それから幾日が経った。まだ答えは出ず、今だ迷路の中…

蓮華が、腐っている中、電話が掛ってきた。蓮華が受話器をとる。

「えっ…ああ…何?」

蓮華が言葉を数回交し、電話を切ると、家から出て行った。

家から少し遠く離れた公園に蓮華は訪れる。

「こんにちは…」
「ああ…」

公園に来た蓮華の目の前には椿の姿が会った。
椿は軽装にガウンを羽織っていた。元気も無く顔色も悪かった。

「すみません、ちょっと体調を悪くして…病院に入院してて…今は自宅療養中です」
「──………病気…にしては顔色が…それに…前と比べて…柔らかくなった」

蓮華は前に会った時、気性の激しかった椿を知っている。
蓮華を殴りつけた時の椿と今の椿は変わり過ぎていた。

「──……あの時…あなたを殴った事は後悔していません。だから謝りませんから…」
「ああ…」
「今日は鞠花の事で…失礼だと思ったんですが…お願いが…」
「…」

椿の下向な物言いに蓮華は内心驚いている。
変わったと言っても、嫌いな奴にこんな態度をとるなんて…

「…何か…あったのか?」
「──……鞠花は…あなたを愛しています。昔から…ずっと…」
「えっ…」

「……俺は……鞠花の傷を知っています。俺と似た傷です。…傷を持つ者同士が一緒にいれば落ち着きます。
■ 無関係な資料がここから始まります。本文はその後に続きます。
/-- Masking an assembled descriptor masks each field by its part of the mask (R111). -/
theorem assemble_and (opc : Byte) (port : BitVec 3) (bit mb : BitVec 4) (addr ma val mv : Half) :
    assemble opc port bit addr val &&& (0xFFFF#16 ++ mv ++ ma ++ mb ++ 1#1 ++ 7#3 ++ 0xFF#8 : Desc) =
      assemble opc port (bit &&& mb) (addr &&& ma) (val &&& mv) := by
  have h8 : opc &&& 0xFF#8 = opc := by rw [show (0xFF#8) = BitVec.allOnes 8 from rfl, BitVec.and_allOnes]
  have h3 : port &&& 7#3 = port := by rw [show (7#3) = BitVec.allOnes 3 from rfl, BitVec.and_allOnes]
  have h : (0#16 ++ val ++ addr ++ bit ++ 0#1 ++ port ++ opc) &&& (0xFFFF#16 ++ mv ++ ma ++ mb ++ 1#1 ++ 7#3 ++ 0xFF#8) =
      0#16 ++ (val &&& mv) ++ (addr &&& ma) ++ (bit &&& mb) ++ 0#1 ++ port ++ opc := by
    simp only [BitVec.and_append, BitVec.zero_and, h8, h3]
  exact h

/-- A command's mnemonic, as the opcode table writes it (R120). -/
def mnemonicOf : Instr → String
  | .nop => "NOP"
  | .wrA8D8 _ _ => "WR.A8D8"
  | .wrA16D8 _ _ => "WR.A16D8"
  | .wrA8D16 _ _ => "WR.A8D16"
  | .wrA16D16 _ _ => "WR.A16D16"
  | .wrTB _ _ => "WR.TB"
  | .rdA8D8 _ => "RD.A8D8"
  | .rdA16D8 _ => "RD.A16D8"
  | .rdA8D16 _ => "RD.A8D16"
  | .rdA16D16 _ => "RD.A16D16"
  | .rdTB _ => "RD.TB"
  | .tblA8D8 _ _ => "TBL.A8D8"
  | .tblA16D8 _ _ => "TBL.A16D8"
  | .tblA8D16 _ _ => "TBL.A8D16"
  | .tblA16D16 _ _ => "TBL.A16D16"
  | .setbA8D8 _ _ => "SETB.A8D8"
  | .setbA16D8 _ _ => "SETB.A16D8"
  | .setbA8D16 _ _ => "SETB.A8D16"
  | .setbA16D16 _ _ => "SETB.A16D16"
  | .setbTB _ _ => "SETB.TB"
  | .clrbA8D8 _ _ => "CLRB.A8D8"
  | .clrbA16D8 _ _ => "CLRB.A16D8"
  | .clrbA8D16 _ _ => "CLRB.A8D16"
  | .clrbA16D16 _ _ => "CLRB.A16D16"
  | .clrbTB _ _ => "CLRB.TB"
  | .getbA8D8 _ _ => "GETB.A8D8"
  | .getbA16D8 _ _ => "GETB.A16D8"
  | .getbA8D16 _ _ => "GETB.A8D16"
  | .getbA16D16 _ _ => "GETB.A16D16"
  | .getbTB _ _ => "GETB.TB"
  | .capture => "CAPTURE"
  | .deselect => "DESELECT"
  | .nmeaLine _ _ => "NMEA.LINE"
  | .nmeaBuf _ _ => "NMEA.BUF"

/-- A bit index below 8 has its top bit clear (R114). -/
theorem low_bit_index {b : BitVec 4} (h : b.toNat ≤ 7) : b &&& 8#4 = 0#4 := by revert h; revert b; decide

/-- The row of its mnemonic matches a well-formed command's descriptor (R117, R120). -/
def EncodesTableRow.Statement (i : Instr) : Prop :=
  i.wellFormed = true → ∃ r ∈ opcodeRows, r.mnemonic = mnemonicOf i ∧ r.covers (encode i) = true

theorem EncodesTableRow.nop : EncodesTableRow.Statement .nop := by
  intro _
  refine ⟨⟨"NOP", 0x0000000000000000, 0xFFFFFFFFFFFFFFFF⟩, by decide, rfl, ?_⟩
  rw [TableRow.covers, show (0xFFFFFFFFFFFFFFFF : Desc) = 0xFFFF#16 ++ 0xffff#16 ++ 0xffff#16 ++ 0xf#4 ++ 1#1 ++ 7#3 ++ 0xFF#8 from rfl,
    encode, assemble_and]
  simp
  decide

theorem EncodesTableRow.wrA8D8 (a v : Half) : EncodesTableRow.Statement (.wrA8D8 a v) := by
  intro _
  refine ⟨⟨"WR.A8D8", 0x0000000000000001, 0xFFFF00000000FFFF⟩, by decide, rfl, ?_⟩
  rw [TableRow.covers, show (0xFFFF00000000FFFF : Desc) = 0xFFFF#16 ++ 0x0#16 ++ 0x0#16 ++ 0xf#4 ++ 1#1 ++ 7#3 ++ 0xFF#8 from rfl,
    encode, assemble_and]
  simp
  decide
お互いの傷を…分かち合えるから…」
「傷…?」

「……俺は鞠花を愛していますが…〈鞠花〉は俺に愛はありません。〈友愛〉と言う傷の依存です」
「…依存…?」

「俺は…もうすぐ死にます。…鞠花の〈傷〉を分かって、分かち合っていた俺が死んだら…鞠花は自分の〈傷〉を自分だけで抱え、生きないといけない。鞠花には…それが堪えられない…」
「……」

「あなたが…鞠花の支えに…なってあげて下さい。あなたが鞠花の〈傷〉を理解出来なくても…支えには、なれる。あなたは鞠花を…愛してるんだろ…?」
「……俺は…」



俺は
どうすればいい…

今だ
暗闇から光は見えない…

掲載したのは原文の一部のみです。